/-- Asks for islands' supplies (R630). On the packages whose supplies are on the die they answer at once. -/
def Block.islandsUp (is : List Nat) (b : Block) : Block :=
  is.foldl (fun b i =>
    let b1 := { b with pwr := { b.pwr with pwrReq := b.pwr.pwrReq.set i true, pwrSince := b.pwr.pwrSince.set i b.now } }
    if b.awaits i then b1
    else { (b1.clock i true) with pwr := { b1.pwr with pwrAck := b1.pwr.pwrAck.set i true, iso := b1.pwr.iso.set i false } }) b

/-- Every open frame closes as ABANDONED: its receiver stops (R210, R601). -/
def Block.closeFrames (ks : List Nat) (b : Block) : Block :=
  ks.foldl (fun (b : Block) k =>
    let b1 := b.closeFrame k none
    { b1 with ports := b1.ports.modify k fun p => { p with synced := false, frame := none, trigs := [] } }) b

/-- The end of a shutdown in the paused engine: the journal commits, DRAM goes to deep sleep, and SHUTDOWN_READY is set (R604). -/
def Block.shutEnd (b : Block) : Block :=
  let b1 := b.journal none
  { b1 with pwr := { b1.pwr with shutReady := true, dram := .deepSleep } }

/-- Entry to the paused condition at a boundary, which then starts no epoch (R600, R601); a SHUTDOWN then ends with a commit of its own (R604,
R611). The time base at a resume goes on from the length of the epoch that ends here (R146). An armed swap waits for the resume boundary. -/
def Block.enterPause (t : Tick) (b : Block) : Block :=
  let b1 := match b.pwr.burst with
    | .active s => b.burstEnd 4 t s
    | _ => b
  let b2 := b1.closeFrames (List.range 6)
  let b3 := Block.islandsDown [4, 5, 6, 7] { b2.clock 8 false with
    pwr := { b2.pwr with paused := true, pauseReq := none, wake := none, retDen := true, dram := .selfRefresh, standbyOff := true,
                             retAckDen := b2.pwr.retAckDen || !b2.hooked, iso := b2.pwr.iso.set 8 true }
    pins := b2.pinsAtRest
    badger := { b2.badger with tiles := b2.badger.tiles.map fun _ => none }
    cfg := { b2.cfg with armed := b2.cfg.armed.map fun a => { a with epoch := b2.ep.now.toNat + 1, boundary := farBoundary } }
    ep := { b2.ep with next := none, prevLen := t - b2.ep.start } }
  let b4 := Block.journal none (b3.event 0x0059 noUnit (leBytes 1 b.pwr.shutdown.toNat))
  if b.pwr.shutdown then b4.shutEnd else b4

/-! ### The swap (R25, R98 to R107) -/

/-- Receivers that the new set disables (R211). -/
def stopping (old new : List Memory) : List Nat :=
  (List.range 6).filter fun k => memField (pageAt old 2 k) 16 1 == 1 && memField (pageAt new 2 k) 16 1 != 1

/-- Inertial slots whose fields a swap changes (R225). -/
def slotsChanged (old new : List Memory) : List Nat :=
  (List.range 6).filter fun k => memBytes (pageAt old 2 k) 96 416 != memBytes (pageAt new 2 k) 96 416

/-- Whether a set enables an inertial slot. -/
def slotEnabled (set : List Memory) (k : Nat) : Bool := memField (pageAt set 2 k) 96 1 == 1

/-- A running event unit whose fields the swap changes returns to idle, and its new fields act on outputs stamped from the boundary on (R100,
R263). -/
def Block.reconfigure (new : List Memory) (t : Tick) (c : Nat) (b : Block) : Block :=
  let fields (set : List Memory) (u : Nat) : List Nat := (List.range 24).map fun i => chanIn set c (80 + 24 * u + i) 1
  if (b.chan c).running && chanEnabled new c then
    (List.range 2).foldl (fun (b : Block) u =>
      let o := fields b.cfg.active u
      if o = fields new u then b
      else (b.evEnd c u 2 t (o.getD 0 0) (o.getD 1 0) (o.getD 3 0) (o.getD 2 0)).onChan c
        fun x => x.setEv u { x.ev u with since := t }) b
  else b

/-- A change of RANGE_SCALE or COMMON_FRAC of a running channel waits for its first input of the epoch (R252). -/
def Block.rescaleLater (new : List Memory) (t : Tick) (c : Nat) (b : Block) : Block :=
  let scale (set : List Memory) : List Nat := chanIn set c 8 1 :: (List.range 16).map fun i => chanIn set c (16 + 4 * i) 4
  let old := scale b.cfg.active
  if (b.chan c).running && chanEnabled new c && old != scale new then
    b.onChan c fun x => { x with rescaleAt := some t, oldScale := old.tail.map (BitVec.ofNat 32) }
  else b

/-- What stops under the old set, at the boundary (R211, R225, R234, R262, R263). The open IFC_OUT parcels close, so that each names the set
that its records were computed under (R264, DEDUCED, log entry 84). -/
def Block.stopUnits (new : List Memory) (t : Tick) (b : Block) : Block :=
  let old := b.cfg.active
  let b1 := b.closeFrames (stopping old new)
  let b2 := (slotsChanged old new).foldl (fun b k => b.closeGroup k) b1
  let b3 := (List.range 24).foldl (fun b c =>
    if chanEnabled new c then (b.reconfigure new t c).rescaleLater new t c else b.chanStop old c) b2
  -- what is left of an open IFC_OUT parcel was computed under the old ACTIVE_GEN (R264)
  (List.range 4).foldl (fun b g => b.closeOut g) b3

/-- Under a new active set each TRIG pin of a triggered camera is driven to its inactive level, but one whose camera's pulse is still
running (R137, R142, Table 20-5, log entry 75). A pin that only the set before gave a camera goes to the level that its page there gives. -/
def Block.restPins (old : List Memory) (b : Block) : Block :=
  (List.range 8).foldl (fun b pin =>
    match trigOwnerIn b.cfg.active pin with
    | some k =>
      if b.port k 16 1 == 1 && (b.ports.getD k {}).trigs.any (fun t => decide (b.now ≤ t.fall)) then b
      else b.trigDrive pin (b.trigInactive pin)
    | none => if (trigOwnerIn old pin).isSome then b.trigDrive pin (trigInactiveIn old pin) else b) b

/-- The first tick from t on of a grid from a tick (R214). -/
def pollGrid (from_ period t : Tick) : Tick := from_ + (t - from_ + max 1 period - 1) / max 1 period * period

/-- Inertial slots that start, stop or change, and the addresses of the I3C buses (R214, R217, R586). -/
def Block.startSlots (old : List Memory) (t : Tick) (b : Block) : Block :=
  let ks := slotsChanged old b.cfg.active
  let fresh := ks.filter fun k => !slotEnabled old k && slotEnabled b.cfg.active k
  let anew (k : Nat) (s : Slot) : Slot :=
    if slotEnabled b.cfg.active k && slotEnabled old k then
      -- the polls stay on the grid of the boundary that enabled the slot (R214)
      { s with pollNext := pollGrid s.pollFrom (b.port k 136 4) t }
    else { counters := s.counters, changed := s.changed, pollFrom := t, pollNext := t }
  let b1 := ks.foldl (fun (b : Block) k => { b with slots := b.slots.modify k (anew k) }) b
  let g (off n dflt : Nat) : Nat := govIn b.cfg.active off n dflt
  let govChanged : Bool := govPageIn old != govPageIn b.cfg.active
  let due (bus : Nat) : Bool := (fresh.any fun k => b.port k 97 1 == bus && decide (b.port k 99 1 < 2))
    || (govChanged && g 16 1 0xFF == bus && g 19 1 2 == 0)
  [2, 3].foldl (fun b bus => if due bus then b.i3cAssign bus else b) b1

/-- Fox under the new set (R283): slots that a lower MAX_FEATURES ends; every slot when ROLE leaves 1; every slot free when it becomes 1. -/
def Block.foxSwap (old : List Memory) (b : Block) : Block :=
  (List.range 6).foldl (fun b cam =>
    let r0 := foxRole old cam
    let r1 := foxRole b.cfg.active cam
    let slots := (b.foxCam cam).base.feats.map Feature.slot
    let on (c : FoxCam) (f : FoxBase → FoxBase) : FoxCam := { c with base := f c.base }
    b.onCam cam fun c => on c fun c =>
      if r0 = 1 && r1 = 1 then
        (if foxMax b.cfg.active cam < foxMax old cam then { c with toEnd := slots.filter fun s => foxMax b.cfg.active cam ≤ s } else c)
      else if r0 = 1 then (if r1 = 0 then { c with feats := [], toEnd := [] } else { c with toEnd := slots })
      else if r1 = 1 then { c with feats := [], toEnd := [] }
      else c) b

/-- Owl slots that the swap disables end their uncommitted host jobs (R352). -/
def Block.owlSwap (old : List Memory) (b : Block) : Block :=
  let off (s : Nat) : Bool := memField (pageAt old 8 s) 16 1 == 1 && memField (pageAt b.cfg.active 8 s) 16 1 != 1
  (b.owl.jobs.filter fun j => off j.slot).foldl (fun (b : Block) j =>
    match j.owner with
    | some r =>
      (match b.cmd r with
      | some c => if b.pastCommit r c then b else (b.dropWork r).finish r stSlotOff 0 0 0
      | none => b)
    | none => b) b

/-- A member whose job changes leaves it (R547): this is sent under the old set. -/
def Block.leaveJob (new : List Memory) (b : Block) : Block :=
  let job (set : List Memory) : List Nat := [trailIn set 16 1 0, trailIn set 20 4 0, trailIn set 24 1 0]
  match b.trail.joined with
  | some (s, g) =>
    if b.isMember && job b.cfg.active != job new then
      let b1 := b.control' 0x0908 b.collector
        (leBytes 4 b.jobTag ++ leBytes 2 b.trail.chip.toNat ++ [s, 0] ++ leBytes 2 g.toNat ++ List.replicate 6 0)
      { b1 with trail := { b1.trail with joined := none, joinSent := false, joinWait := false, toSend := [], unacked := [] } }
    else b
  | none => b

/-- The trails under the new set (R515, R518). -/
def Block.trailSwap (old : List Memory) (b : Block) : Block :=
  let role := b.trailRole
  if role = trailIn old 16 1 0 && b.chipBase = trailIn old 18 2 0 then b
  else if role = 0 then b.lanesDown
  else b.rollStart

/-- Every occupied guest slot is evicted, cause DISABLED (R80, R460). -/
def Block.evictAll (b : Block) : Block :=
  (List.range 64).foldl (fun b s => if (b.guest s).st.accepts then b.evict s 4 else b) b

§ Task:
Return the count of lines in the entries above that include the word "false", without any added text.

§ The answer:
4